Albert Einstein murió consternado por el uso que el hombre le dio al desarrollo de la energía nuclear que había desarrollado. Tenía buenas razones para estarlo.

Los días 6 y 9 de agosto de 1945, la fuerza aérea de Estados Unidos arrojó dos bombas atómicas sobre las ciudades de Hiroshima y Nagasaki. Las consecuencias del bombardeo fueron inmensas y profundas: terminó la Segunda Guerra Mundial, convirtió a los Estados Unidos en la primera potencia mundial nuclear, e inauguró una nueva era tecnológica. El costo fue la vida de cerca de doscientos mil seres humanos.

Japón ha sido, así, el único pueblo del planeta que ha sufrido las consecuencias devastadoras, crueles, inapelables, de un ataque nuclear.

Desde entonces, la fuerza descomunal de la energía nuclear ha sido utilizada para producir energía limpia a grandes capacidades. El mundo desarrollado ha basado cada vez más su producción de energía en esta tecnología, tratando de reducir su dependencia de los combustibles fósiles.

Hoy, Japón nuevamente es sacudido por la posibilidad de padecer un nuevo desastre nuclear, esta vez producto de la devastación provocada por la terrible pinza doble de un tsunami y un terremoto.

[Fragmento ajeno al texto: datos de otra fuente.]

/-- RESET_LINE_ASSERT and POWER_LOSS: every output at 0, every motor stopped, neither port driven, and
nothing else moves (R193, R12); a release of the line after less than 1 ms lets the outputs follow again.
That the ports lose their frame and reply, and what the short release leaves, is the model's [6], [7]. -/
def Obligations.ResetLineAndPowerLossSilenceThePart : Prop :=
  ∀ s : State,
    let quiet : State := { s with
      os := Four.all ⟨0, 0, 0, 0, .stop⟩
      wp := { s.wp with rx := .hunt, held := none, reply := none }
      rl := { s.rl with state := .idle, frame := [], reply := none, breakEcho := false } }
    exec .resetLineAssert s = .next { quiet with pins := { s.pins with resetLow := true } } ∧
    exec .powerLoss s = .next { quiet with pins := { s.pins with powered := false } } ∧
    ∀ low, low < 1000 → s.pins.powered = true →
      exec (.resetLineRelease low) s =
        .next { s with pins := { s.pins with resetLow := false }, os := s.drive.os }

/-- The values the spec gives for reset: the clock (R27), the next ad-hoc reference (R6), the rates
(R37), no load (R56), the sensors (R91), the segments' occupancy (R98), the loop (R108), the grant
(R131), the rows and blind of the configured segment (R149, R156), the notice queue (R177), the mode and
the lock (R190), the two ports (R169, R181), the outputs: the terminal at the minimum of the one configured segment,
its motor up for the drive-up, everything else at 0 (R121, R139, R149, R156, R164). The table as shipped and the input levels are the model's
choice [8]. The invariants hold there. -/
def Obligations.ResetHoldsTheSpecsValues : Prop :=
  let s := State.reset
  s.tb.minutes = 0 ∧ s.tb.seconds = 0 ∧ s.tb.valid = false ∧ s.bt.nextAdhoc = 4294901760 ∧
  s.bt.rates = ⟨10, 10, 10, 10⟩ ∧ s.load = none ∧ s.cs.effective = Commission.factory ∧
  s.cs.pending = [] ∧ s.cs.mode = .run ∧ s.cs.lock = false ∧
  s.si.sensors.get 0 = SegSensors.initial ∧ s.ot.segs = Four.all ⟨none, true, false, false⟩ ∧
  s.al.loops.map (fun l => (l.mode, l.settled, l.reference, l.noTemp)) =
    [(.parked, false, none, true)] ∧
  s.ad.grant = 1000 ∧ s.ad.source = .default ∧ s.ad.age = none ∧
  (s.lbu.segs.get 0).window = ⟨0, 0, none⟩ ∧ (s.lbu.segs.get 0).inner = ⟨0, 0, none⟩ ∧
  (s.lbu.segs.get 0).glare = ⟨false, none, none⟩ ∧ (s.lbu.segs.get 0).blind.motion = .movingUp ∧
  s.nq = ⟨[⟨0, 0, .restarted .power⟩], false, 1⟩ ∧
  s.wp.rx = .hunt ∧ s.wp.cursor = none ∧ s.rl.state = .idle ∧ s.rl.cursors = Four.all none ∧
  s.os = ⟨⟨100, 0, 0, 0, .up⟩, ⟨0, 0, 0, 0, .stop⟩, ⟨0, 0, 0, 0, .stop⟩, ⟨0, 0, 0, 0, .stop⟩⟩ ∧
  s.pending = [] ∧ s.TableSound ∧ s.OutputsFollow ∧ s.NoticesFit ∧ s.RecordsFit ∧ s.GroupsFormed

/-! ### The clock's requests -/

/-- TIME_SET: above 59 seconds it is refused when addressed and ignored when broadcast; where no
re-entry evaluation is due (SERVICE, or the same minute of a valid clock) it sets the counts, makes the
clock valid, stops the loop timer, and changes nothing else; a broadcast is never answered (R29, R114). That
the running second begins anew is the model's choice [3]. -/
def Obligations.TimeSetSetsClockOrIsRefused : Prop :=
  ∀ (s : State) (m sec : Nat), s.TakesRequest → s.OutputsFollow →
    (59 < sec →
      exec (.timeSet false (.fields (m, sec))) s = .next (s.replied 0x01 .outOfRange []) ∧
      exec (.timeSet true (.fields (m, sec))) s = .next { s with wp := { s.wp with rx := .hunt } }) ∧
    (sec ≤ 59 → (s.inRun = false ∨ (s.tb.valid = true ∧ s.tb.minutes = m)) →
      let u : State := { s with
        tb := ⟨m, sec, true, 0, false⟩, al := { s.al with loopTimer := none } }
      exec (.timeSet false (.fields (m, sec))) s = .next (u.replied 0x01 .ok []) ∧
      exec (.timeSet true (.fields (m, sec))) s =
        .next { u with wp := { s.wp with rx := .hunt } })

/-- A TIME_SET in RUN that makes the clock valid or moves its minute runs the re-entry evaluation (R29, R52,
R53): no entry whose end has been reached stays, no PLANNED entry whose start has been reached stays PLANNED,
no entry is new, and every other entry keeps its state and fields. At a table of one entry: an active one past
its end ends with cause CLOCK, another past its end leaves as MISSED with cause TIME_PASSED, a PLANNED one whose
interval is in progress begins with cause RESUMED. At a table of two an active entry ends with NEXT_BOOKING
before the one that begins on its segments. The model's: that the running second begins anew [3], that the
removal of a PLANNED entry is reported [21], that the groups an ending entry governed are those LM's records name
[35], and the order in which reports wait [1]. The active entry may stand before or behind the one that begins:
behind it after a step of the clock back to before its start, when both may be sound together (R11, R38). -/
def Obligations.TimeSetReentryLeavesNoPastEntry : Prop :=
  (∀ (s : State) (m sec : Nat) (broadcast : Bool), s.TakesRequest → s.UniqueRefs → s.inRun = true →
    sec ≤ 59 → (s.tb.valid = false ∨ s.tb.minutes ≠ m) →
    let begins (e : Entry) : Prop :=
      e.vol.state = .planned ∧ e.fix.start ≤ m ∧ m < e.fix.stop
    ∃ t, exec (.timeSet broadcast (.fields (m, sec))) s = .next t ∧
      t.tb = ⟨m, sec, true, 0, false⟩ ∧ t.al.loopTimer = none ∧
      (∀ e ∈ t.bt.table, m < e.fix.stop ∧ (e.vol.state = .planned → m < e.fix.start) ∧
        ∃ e0 ∈ s.bt.table, e0.fix = e.fix) ∧
      (∀ e ∈ s.bt.table, m < e.fix.stop → ¬ begins e →
        (isActive e = true → ∀ x ∈ s.bt.table, begins x →
          segsMeet (entrySegs e) (entrySegs x) = false) → e ∈ t.bt.table) ∧
      (broadcast = true → t.wp = { s.wp with rx := .hunt }) ∧
      (broadcast = false →
        t.wp = (({ s with nq := t.nq } : State).replied 0x01 .ok []).wp) ∧
      t.cs = s.cs ∧ t.lm = s.lm ∧ t.si = s.si ∧ t.ot = s.ot ∧ t.ad = s.ad ∧ t.load = s.load) ∧
  ∀ (s : State) (m sec : Nat) (broadcast : Bool), s.TakesRequest → s.inRun = true →
    sec ≤ 59 → (s.tb.valid = false ∨ s.tb.minutes ≠ m) →
    let becomes (table : List Entry) (notices : List Notice) (reports : List Instr) : Prop :=
      ∃ t, exec (.timeSet broadcast (.fields (m, sec))) s = .next t ∧
        t.bt = { s.bt with
          table := table, stored := if table.length < s.bt.table.length
            then table.map (·.fix) else s.bt.stored } ∧
        t.nq = (({ s with tb := ⟨m, sec, true, 0, false⟩ } : State).notifyAll notices).nq ∧
        t.reports = s.reports ++ reports
    let change (e : Entry) (began : Bool) : Instr :=
      .entryStateChange e.fix.ref ⟨e.fix.first, e.fix.span⟩ began
    let ends (e : Entry) : List Instr :=
      [change e false, .sessionEndOverrides e.fix.ref (s.governedBy e.fix.ref)]
    let begun (e : Entry) : Entry :=
      { e with vol := begunVolatile s.comm e.fix m .resumed (s.entryObserved e) e.vol }
    let started (e : Entry) : Notice := .sessionStarted ⟨e.fix.ref, e.fix.kind,
      ⟨e.fix.first, e.fix.span⟩, e.fix.start, e.fix.stop, m, .resumed⟩
    (∀ e, s.bt.table = [e] →
      (isActive e = true → e.fix.stop ≤ m →
        becomes [] [.sessionEnded (endedFields e m .clock)] (ends e)) ∧
      (isActive e = false → e.fix.stop ≤ m →
        becomes [] [.missed e.fix.ref e.fix.kind ⟨e.fix.first, e.fix.span⟩ e.fix.start e.fix.stop
          .timePassed] [change e false]) ∧
      (e.vol.state = .planned → e.fix.start ≤ m → m < e.fix.stop →
        becomes [begun e] [started e] [change e true]) ∧
      (m < e.fix.stop → (e.vol.state ≠ .planned ∨ m < e.fix.start) → becomes [e] [] [])) ∧
    ∀ a b, (s.bt.table = [a, b] ∨ s.bt.table = [b, a]) → a.fix.ref ≠ b.fix.ref →
      isActive a = true → m < a.fix.stop → b.vol.state = .planned → b.fix.start ≤ m → m < b.fix.stop →
      segsMeet (entrySegs a) (entrySegs b) = true →
      becomes [begun b] [.sessionEnded (endedFields a m .nextBooking), started b]
        (ends a ++ [change b true])

/-! ### The booking table -/

/-- BOOK_ADD: the first check of R14's table that fails gives the reason and leaves everything as it was;
when all pass, the entry with its flags settled (R9) and figures clamped (R10) joins the table at its
place, PLANNED, and the image is written with it, in RUN and in SERVICE. -/
def Obligations.BookAddAdmitsOrRefuses : Prop :=
  ∀ (s : State) (w : FixedWire), s.TakesRequest → s.OutputsFollow →
    exec (.bookAdd (.fields w)) s = .next
      (if addReason s w = .ok
        then (s.withTable (insertEntry ⟨admitted s w, Volatile.planned⟩ s.bt.table)).replied 0x10 .ok []
        else s.replied 0x10 (addReason s w) [])

/-- BOOK_CHANGE: no such entry; nothing to change; the first failing check of R15's table; and, for a
PLANNED entry, the candidate in its place (R15, R16). The candidate is the entry's fields with the changes
applied, the flags of an EXAM settled and the figures clamped (R15, R9, R10). That a field set to its own
value alters nothing and that R19 goes by the literal end are the model's reading [16]. -/
def Obligations.BookChangeRefusesOrChangesPlanned : Prop :=
  (∀ (s : State) (c : ChangeWire), s.TakesRequest → s.OutputsFollow →
    (s.entry? c.ref = none → exec (.bookChange (.fields c)) s = .next (s.replied 0x11 .notFound [])) ∧
    ∀ e, s.entry? c.ref = some e →
      (allKept c = true → exec (.bookChange (.fields c)) s = .next (s.replied 0x11 .ok [])) ∧
      (allKept c = false → changeReason s c e ≠ .ok →
        exec (.bookChange (.fields c)) s = .next (s.replied 0x11 (changeReason s c e) [])) ∧
      (allKept c = false → changeReason s c e = .ok → e.vol.state = .planned →
        exec (.bookChange (.fields c)) s = .next
          ((s.withTable (insertEntry { e with fix := candidate s.comm c e.fix }
            (s.bt.table.filter fun x => x.fix.ref != e.fix.ref))).replied 0x11 .ok []))) ∧
  ∀ (comm : Commission) (c : ChangeWire) (f : Fixed),
    let plain {α : Type} (x : Change α) (old : α) : α := match x with
      | .set a => a
      | _ => old
    let optional {α : Type} (x : Change α) (old : Option α) : Option α := match x with
      | .set a => some a
      | .clear => none
      | _ => old
    let first := plain c.first f.first
    let span := plain c.span f.span
    let kind := match c.kind with
      | .set code => if code = 1 then .lecture else if code = 2 then .caseStudy
        else if code = 3 then .exam else if code = 4 then .event else f.kind
      | _ => f.kind
    candidate comm c f = {
      ref := f.ref
      start := plain c.start f.start
      stop := plain c.stop f.stop
      first := first
      span := span
      kind := kind
      headcount := min (min (plain c.headcount f.headcount) 400) (seatsOf comm ⟨first, span⟩)
      scene := optional c.scene f.scene
      setpoint := (optional c.setpoint (f.setpoint.map Int.ofNat)).map fun n =>
        (max 160 (min 280 n)).toNat
      lead := (optional c.lead f.lead).map (min 90)
      held := plain c.held f.held || kind == .exam
      exempt := plain c.exempt f.exempt || kind == .exam }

La consecuencias de lo que pueda ocurrir, de lo que posiblemente esté ocurriendo ya en Japón van, sin embargo, mucho más allá de ese país o de ese continente. Son, de hecho, más que consecuencias: son cuestionamientos profundos sobre el sistema de vida que ha imperado a lo largo de los últimos 50 años en el mundo.

La crisis de Fukushima plantea, en la superficie, si es posible mantener a la energía nuclear como eje gravitatorio del futuro energético mundial.

Habría que poner lo que ocurre en perspectiva. Lo que está sucediendo no fue producto de una falla en la tecnología o en la gestión de la planta. Se trató de un acontecimiento exógeno, repentino, de fuerza brutal, que rebasó los niveles de precaución que se tenían para enfrentar contingencias.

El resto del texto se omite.